-- ==== Sys2Proof/Tests/Slice0.lean ====
section
/-! SUPPORT. Tests on fixed values: what WellFormed refuses, words decoded by the encodings of the manual, single steps, and, for
each statement with hypotheses, concrete values that meet the hypotheses of each of its clauses. -/

open Sys2Proof Sys2Proof.Machine

namespace Sys2Proof.Tests

-- One evaluation at a time: side by side they need more memory than the check allows.
set_option Elab.async false

/-! ## WellFormed refuses -/

theorem test_wf_depth : Instr.wf (.breakL (.v 0) 253) = false ∧ Instr.wf (.contL (.v 0) 253) = false ∧
    Instr.wf (.breakL (.v 0) 252) = true := by decide
theorem test_wf_literals : Instr.wf (.iadd .none ⟨false, .v 0⟩ (.lit 1) (.lit 2)) = false ∧
    Instr.wf (.ffma ⟨false, .v 0⟩ (.lit 1) (.v 0) (.lit 2)) = false ∧ Instr.wf (.iadd .none ⟨false, .v 0⟩ (.lit 1) (.lit 1)) = true ∧
    Instr.wf (.wbr 0 (.lit 1) (.lit 2)) = false ∧ Instr.wf (.invr 0 (.lit 1) (.lit 2)) = false := by decide
theorem test_wf_conversions : Instr.wf (.fcvt .f32 .f32 .rne ⟨false, .v 0⟩ (.v 0)) = false ∧
    Instr.wf (.fcvt .f16 .f32 .rs ⟨false, .v 0⟩ (.v 0)) = false ∧ Instr.wf (.fcvt .bf16 .f32 .rs ⟨false, .v 0⟩ (.v 0)) = true ∧
    Instr.wf (.icvt .i32 .rs ⟨false, .v 0⟩ (.v 0)) = false := by decide
theorem test_wf_memory : Instr.wf (.ld .b64 .discard 0 .zero 0) = false ∧ Instr.wf (.lds .b128 .discard .zero 0) = false ∧
    Instr.wf (.ldsGang .b64 .discard 0 .zero 0) = false ∧ Instr.wf (.ldp .b64 .discard 0 .zero 0) = false ∧
    Instr.wf (.st .b64 .zero 0 .zero 0) = false ∧ Instr.wf (.sts .b32 (.lit 1) (.lit 2) 0) = false ∧
    Instr.wf (.ld .b32 .discard 0 .zero 0) = true := by decide
theorem test_wf_atomics : Instr.wf (.red .addN64 .dev false 0 .zero .zero) = false ∧
    Instr.wf (.atoms .addN32 .dev .rlx none (.v 0) .zero) = false ∧
    Instr.wf (.atoms .addN32 .team .rlx (some 1) (.v 0) .zero) = false ∧
    Instr.wf (.atoms .addN64 .team .rlx none .zero .zero) = false ∧ Instr.wf (.waita true 0 .zero .zero) = false ∧
    Instr.wf (.stl true .dev 0 .zero .zero) = false ∧ Instr.wf (.promote .team (.v 0)) = false := by decide
theorem test_wf_engines : Instr.wf (.asts .zero 0 .f16 0 0 .rs) = false ∧ Instr.wf (.asts .zero 0 .f32 0 0 .rz) = false ∧
    Instr.wf (.twin 0) = false ∧ Instr.wf (.twin 255) = false ∧ Instr.wf (.twin 254) = true ∧
    Instr.wf (.tloadw .zero 127 1) = false ∧ Instr.wf (.tourLd 0 5 5 0 false 0) = false ∧
    Instr.wf (.tourLd 0 5 6 0 false 0) = false ∧ Instr.wf (.tourAdd 0 5 7 0 false 4) = false := by decide
theorem test_wf_collectives : Instr.wf (.coll 0 .discard 0 none 0 .add .b8 false .allReduce) = false ∧
    Instr.wf (.coll 0 .discard 0 none 0 .min .f32 false .allGather) = false ∧
    Instr.wf (.coll 0 .discard 0 none 0 .add .b8 false .allToAll) = true := by decide

/-! ## Words of the manual's encodings (R54 to R71, R88, R321), written out field by field -/

/-- MAJOR [30:25], W [24], D [23:18], A [17:12], B [11:6], FN or E [5:0]. -/
def v3 (major w d a b e : Nat) : Nat := major * 2 ^ 25 + w * 2 ^ 24 + d * 2 ^ 18 + a * 2 ^ 12 + b * 2 ^ 6 + e

/-- The instruction read, and the reason of a rejection. -/
def reads (w lit : Nat) : Option Instr := (decode w lit).toOption
def rejects (w lit : Nat) : Option Reject := match decode w lit with | .error r => some r | .ok _ => none
def readsRv (w : Nat) : Option Instr := (decodeRv w).toOption

theorem test_decode_integer : reads (v3 0x04 0 8 4 5 7 + 2 ^ 31) 0 = some (.imul .low ⟨false, .v 8⟩ (.v 4) (.v 5)) ∧
    reads (v3 0x04 0 10 11 61 16) 0xFF = some (.iand ⟨false, .v 10⟩ (.v 11) (.lit 0xFF)) ∧
    reads (v3 0x06 0 3 1 48 2) 0 = some (.icmp .ltI ⟨false, .v 3⟩ (.v 1) (.k 0)) ∧
    reads (v3 0x04 0 8 4 5 15) 0 = some (.unassignedOpcode 0x0820414F) ∧
    rejects (v3 0x04 0 48 4 5 7) 0 = some .operandValue := by decide
theorem test_decode_lanes : reads (v3 0x08 0 10 6 0 17) 0 = some (.redq .addF32 ⟨false, .v 10⟩ (.v 6)) ∧
    reads (v3 0x0F 0 12 4 5 61) 0x5410 = some (.prmt ⟨false, .v 12⟩ (.v 4) (.v 5) (.lit 0x5410)) ∧
    rejects (v3 0x08 0 10 6 1 17) 0 = some .reservedField := by decide
theorem test_decode_conversion : reads (v3 0x07 0 9 4 (4 * 1) 2) 0 = some (.fcvt .bf16 .f32 .rs ⟨false, .v 9⟩ (.v 4)) ∧
    rejects (v3 0x07 0 9 4 4 1) 0 = some .combination := by decide
theorem test_decode_uniform : reads 0x020C3081 0 = some (.ksub 3 3 (.reg 2)) ∧ reads 0x04040005 0 = some (.kaddImm 1 5) ∧
    reads 0x07054000 0 = some (.setixK 5) := by decide
theorem test_decode_control : reads 0x002C0000 0 = some .yieldL ∧ reads 0x01FFFFFF 0 = some (.unassignedOpcode 0x01FFFFFF) ∧
    reads 0x00FFFFFF 0 = some (.bra 0x7FFFFF) := by decide
theorem test_decode_memory : reads 0x214932C1 0 = some (.st .b64 (.v 9) 1 (.v 11) 1) ∧
    reads 0x290602C0 0 = some (.ldp .b32 (.v 6) 0 (.v 11) 0) ∧ reads 0x22084180 0 = some (.xwopen 1 2 3) ∧
    reads 0x22840082 0 = some (.kldp false 4 0 1 2) := by decide
theorem test_decode_atomics : reads 0x2E134103 0 = some (.cas false .dev .ar 2 4 (.v 3)) ∧
    reads 0x2E50223C 0 = some (.aggr .dev .rlx 1 8 .zero) ∧ reads 0x30310C40 0 = some (.promote .dev (.k 1)) := by decide
theorem test_decode_sync : reads 0x3410001A 0 = some (.waitb .cp 3) ∧ reads 0x3420000A 0 = some (.waitc .cp 1) ∧
    reads 0x34914021 0 = some (.phsw 5 2 true) ∧ reads 0x34C00500 0 = some (.emit 0 5) ∧ reads 0x34B00000 0 = some .bar := by decide
theorem test_decode_engines : reads 0x36101484 0x04410000 = some (.mmqz 0 20 2 false .n4 false 4 1 0x10000) ∧
    reads 0x36300000 0x0003F000 = some (.aclr 0 0 63) ∧ reads 0x38000000 0x10 = some (.twin 16) ∧
    reads 0x323CB200 0x20 = some (.cpyx (.k 2) (.k 2) 0 none 0x20) := by decide
theorem test_decode_front_end : readsRv 0x0005850B = some (.fetchr 10 11) ∧ readsRv 0x00C5B50B = some (.disp 10 11 12) ∧
    readsRv 0x00C5C50B = none := by decide

/-! ## States that meet the hypotheses of the statements -/

/-- A window on 4 KiB of near memory at address 0, writable. -/
def win0 : Window := { isOpen := true, base := 0, size := 4096, limit := 4096, w := true }
/-- A group of 64 registers and 64 tiles, every lane active. -/
def g0 : Group := { team := 2, regs := 64, ntiles := 64, xw := [(1, win0)] }
/-- Its grid: four packets of code at VA 0 and a trap entry. -/
def gr0 : Grid := { codeSize := 4, trap := some 2, scratch := 65536, cores := [0], cursor := 1, pw := [(0, { size := 256, frame := 8192 })] }
/-- Its team. -/
def tm0 : Team := { grid := 1, ways := [0], scratch := 65536, groups := [3], bar := { rn := 1, rx := 1 } }
/-- A TLB entry of the page at VA 0: V, W, X, A and D set. -/
def tlb0 : TlbEntry := { ctx := 0, va := 0, bits := 12, pte := 0x79, at_ := 4096, dSet := true }
/-- The group issues the word at the position of its issue. -/
def st (g : Group) : State :=
  { nextId := 10, grids := [(1, gr0)], teams := [(2, tm0)], groups := [(3, g)], parts := [(0, { dies := 1 })]
    cores := [(0, { slots := [(0, { holder := some 3 })], tlb := [tlb0] })], dies := [(0, { tlb := [tlb0] })], issue := { gid := 3, pre := g, cur := g } }
/-- g with k register 1 holding x. -/
def gk (x : DWord) : Group := { g0 with k := [(1, x)] }

theorem witness_SpecialRegisterWrites :
    ((st { g0 with trap := { lvl := true } }).issue.pre.trap.lvl = true) ∧ (63#8).toNat < (st g0).issue.pre.regs ∧
    (kget (st (gk 63)).issue.pre 1).toNat < (st (gk 63)).issue.pre.regs := by decide
theorem witness_SpecialRegisterWrites_faults : CanTrap (st g0) 2 ∧ SReg.epc ≠ .status ∧ SReg.epc ≠ .seed ∧
    (st g0).issue.pre.regs ≤ (64#8).toNat ∧ CanTrap (st (gk 64)) 2 ∧ (st (gk 64)).issue.pre.regs ≤ (kget (st (gk 64)).issue.pre 1).toNat := by
  unfold CanTrap; decide
/-- IntegerWords, FloatWords, ConversionWords and LaneMovementWords. -/
theorem witness_vector_words : OperandsOk (st g0) [.v 47] (.v 0) ∧ OperandsOk (st g0) [.v 1, .lit 5] .discard ∧
    OperandsOk (st g0) [.v 1, .k 0, .lane] (.v 47) ∧ (st g0).issue.verdict = .done ∧ RMode.rne ≠ .rs ∧
    badStream (st g0).issue.pre (.v 1) (.lit 5) = false := by
  unfold OperandsOk RegsOk; decide
/-- UniformWords: a KB and a literal in the words without them, and an immediate form that does not exist. -/
theorem witness_UniformWords : CanTrap (st g0) 2 ∧ (1 : Nat) < 64 ∧ ¬((0 : Nat) = 0 ∧ (1 : Nat) = 0) ∧ 32 ≤ (34 : Nat) := by
  unfold CanTrap; decide
/-- SpecialFunctionBounds: operands 1, 4 and 2^-1, finite and in range. -/
theorem witness_SpecialFunctionBounds : OperandsOk (st g0) [.lit 0x3F800000] (.v 0) ∧
    [0x3F800000, 0x40800000, 0x3F000000].all (fun x => !fpNan .f32 x && !fpInf .f32 x) = true ∧
    fpNum .f32 0x3F800000 = 1 ∧ fpNum .f32 0x40800000 = 4 ∧ fpNum .f32 0x3F000000 = 1 / 2 := by
  refine ⟨by unfold OperandsOk RegsOk; decide, by decide, ?_, ?_, ?_⟩ <;>
    norm_num [fpNum, fpNeg, fpMag, fpExpField, fpFrac, FTy.ebits, FTy.mbits, FTy.bias]
theorem witness_VectorOperandFaults : CanTrap (st { g0 with ixb := 17 }) 2 ∧
    (namedRegs { g0 with ixb := 17 } [.v 0, .v 47] (dstRegs { g0 with ixb := 17 } (.v 0))).find?
      (fun r => decide (({ g0 with ixb := 17 } : Group).regs ≤ r)) = some 64 ∧
    (∀ r ∈ namedRegs g0 [.y 0] (dstRegs g0 (.v 0)), r < g0.regs) ∧ emptyLatch g0.y (.y 0) ≠ [] ∧ CanTrap (st g0) 2 ∧
    badSrcs { g0 with vBad := [35] } [.v 1] = true ∧ (st { g0 with vBad := [35] }).issue.kill = none ∧
    CanTrap (st { g0 with vBad := [35] }) 2 := by
  unfold CanTrap; decide
theorem witness_Branches : InCode (st g0) (0 + (3#23).toInt) ∧ kget (st g0).issue.pre 1 = 0 ∧ InCode (st g0) (0 + (0#14).toInt) ∧
    kget (st (gk 36)).issue.pre 1 ≠ 0 ∧ InCode (st (gk 36)) (0 + (3#14).toInt) ∧ (∃ l, l < 32 ∧ isActive (st g0).issue.pre l = true) ∧
    InCode (st g0) (0 + (3#20).toInt) ∧ (∀ l, l < 32 → isActive { g0 with c := (List.range 32).map fun l => (l, 1) } l = false) ∧
    (kget (st (gk 36)).issue.pre 1).toNat % 2 ^ 32 % 12 = 0 ∧ 36 / 12 < (gridOf (st (gk 36)) (gk 36)).codeSize := by
  unfold InCode; refine ⟨by decide, by decide, by decide, by decide, by decide, ⟨0, by decide⟩, by decide, by decide, by decide, by decide⟩
theorem witness_Branches_faults : CanTrap (st (gk 37)) 2 ∧ ¬InCode (st (gk 37)) (0 + (4#23).toInt) ∧ ¬InCode (st (gk 37)) (0 + (-1#23).toInt) ∧
    ¬InCode (st g0) (0 + (4#14).toInt) ∧ ¬InCode (st g0) (0 + (-1#20).toInt) ∧ (kget (st (gk 37)).issue.pre 1).toNat % 2 ^ 32 % 12 ≠ 0 ∧
    (kget (st (gk 48)).issue.pre 1).toNat % 2 ^ 32 % 12 = 0 ∧ (gridOf (st (gk 48)) (gk 48)).codeSize ≤ 48 / 12 ∧ CanTrap (st (gk 48)) 2 := by
  unfold InCode CanTrap; decide
/-- The group at call depth 1. -/
def gCall : Group := { gk 36 with calls := [⟨⟨1, 2⟩, []⟩] }
theorem witness_CallsAndReturns : InCode (st gCall) (0 + (3#23).toInt) ∧ gCall.calls.length ≠ 16 ∧
    (kget gCall 1).toNat % 2 ^ 32 = 12 * 3 ∧ InCode (st gCall) (3 : Nat) ∧ gCall.calls = [] ++ [⟨⟨1, 2⟩, []⟩] ∧ gCall.c = gCall.dup ∧
    ∀ l, l < 32 → ctr gCall l = 255 ∨ ctr gCall l = cget 0 ([] : Cells Byte) l := by unfold InCode; decide
theorem witness_CallsAndReturns_faults :
    let full : Group := { g0 with calls := List.replicate 16 ⟨⟨1, 2⟩, []⟩ }
    let far (n : Nat) : Group := { g0 with k := [(1, BitVec.ofNat 64 n)] }
    let out : Group := { g0 with calls := [⟨⟨1, 2⟩, [(0, 1)]⟩] }
    CanTrap (st full) 2 ∧ full.calls.length = 16 ∧ CanTrap (st g0) 2 ∧ g0.calls = [] ∧ ¬InCode (st g0) (0 + (-1#23).toInt) ∧
    CanTrap (st (far 13)) 2 ∧ (kget (far 13) 1).toNat % 2 ^ 32 % 12 ≠ 0 ∧ CanTrap (st (far 0xFFFFFFFC)) 2 ∧
    (kget (far 0xFFFFFFFC) 1).toNat % 2 ^ 32 % 12 = 0 ∧ (gridOf (st g0) g0).codeSize ≤ 0xFFFFFFFC / 12 ∧
    CanTrap (st out) 2 ∧ ctr out 0 ≠ 255 ∧ ctr out 0 ≠ cget 0 [(0, (1 : Byte))] 0 := by
  unfold CanTrap InCode; decide
/-- Every counter is x. -/
def gAll (x : Byte) : Group := { g0 with c := (List.range 32).map fun l => (l, x), dup := (List.range 32).map fun l => (l, x) }
theorem witness_MaskWords : OperandsOk (st g0) [.v 0] .discard ∧ (∀ l, l < 32 → ¬254 < (ctr (gAll 253) l).toNat + 1) ∧
    g0.c = g0.dup ∧ (∀ l, l < 32 → ¬254 < (ctr (gAll 252) l).toNat + 2) ∧ (∃ l, l < 32 ∧ (ctr g0 l = 0 ∨ ctr g0 l = 1)) ∧
    InCode (st g0) (0 + (0#20).toInt) ∧ (gAll 2).c = (gAll 2).dup ∧ ∀ l, l < 32 → ctr (gAll 2) l ≠ 0 ∧ ctr (gAll 2) l ≠ 1 := by
  unfold OperandsOk RegsOk InCode; refine ⟨by decide, by decide, by decide, by decide, ⟨0, by decide⟩, by decide, by decide, by decide⟩
theorem witness_MaskWords_faults : CanTrap (st (gAll 254)) 2 ∧ OperandsOk (st (gAll 254)) [.v 0] .discard ∧
    (ctr (gAll 254) 0 ≠ 255 ∧ ctr (gAll 254) 0 ≠ 0 ∧ 254 < (ctr (gAll 254) 0).toNat + 1) ∧ CanTrap (st (gAll 253)) 2 ∧
    (ctr (gAll 253) 0 ≠ 255 ∧ ctr (gAll 253) 0 ≠ 0 ∧ 254 < (ctr (gAll 253) 0).toNat + 2) ∧ CanTrap (st g0) 2 ∧
    ¬InCode (st g0) (0 + (-1#20).toInt) ∧ ({ g0 with c := [(0, 1)], trap := { lvl := true } } : Group).c ≠ g0.dup := by
  unfold CanTrap OperandsOk RegsOk InCode; decide
theorem witness_ExitYieldSleepNop : (st g0).issue.cur.c = g0.c ∧ (∀ l, l < 32 → ctr g0 l = 0 ∨ ctr g0 l = 255) ∧ (1#16) ≠ 0 ∧
    (kget (gk 1) 1).toNat % 2 ^ 32 ≠ 0 ∧ (kget (gk 0) 1).toNat % 2 ^ 32 = 0 := by decide
theorem witness_TrapEntry : CanTrap (st g0) 2 := by unfold CanTrap; decide
theorem witness_DoubleFaultAborts : (st { g0 with trap := { lvl := true } }).issue.pre.trap.lvl = true ∧
    mget (st { g0 with trap := { lvl := true } }).grids (gidOf (st { g0 with trap := { lvl := true } }) { g0 with trap := { lvl := true } }) =
      some gr0 ∧ gr0.ending = .running := by decide
theorem witness_TrapReturn : let g : Group := { g0 with trap := { lvl := true, epc := ⟨3, 2⟩ } }
    g.trap.lvl = true ∧ g.c = g.dup ∧ (∀ l, l < 32 → ctr g l = 0 ∨ ctr g l = 255) ∧ g.calls.length = g.trap.depth ∧
    g.trap.epc.word ≠ 3 ∧ g.trap.epc.pkt < (gridOf (st g) g).codeSize ∧ CanTrap (st g0) 2 := by unfold CanTrap; decide
theorem witness_TrapReturn_double : let g : Group := { g0 with trap := { lvl := true, epc := ⟨3, 3⟩ } }
    g.trap.lvl = true ∧ g.c = g.dup ∧ mget (st g).grids (gidOf (st g) g) = some gr0 ∧ gr0.ending = .running ∧ g.trap.epc.word = 3 := by
  decide
theorem witness_SignatureCheck : (st { g0 with trap := { lvl := true } }).issue.pre.trap.lvl = true ∧
    (st g0).issue.pre.trap.lvl = false ∧ (st g0).issue.pre.sg = 0 ∧ (st g0).issue.pre.sg ≠ 1 := by decide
• • • •
* [Problem to work on] The answer must consist of every line from the data that holds the string "cores".

* [Your solution]
def gr0 : Grid := { codeSize := 4, trap := some 2, scratch := 65536, cores := [0], cursor := 1, pw := [(0, { size := 256, frame := 8192 })] }
    cores := [(0, { slots := [(0, { holder := some 3 })], tlb := [tlb0] })], dies := [(0, { tlb := [tlb0] })], issue := { gid := 3, pre := g, cur := g } }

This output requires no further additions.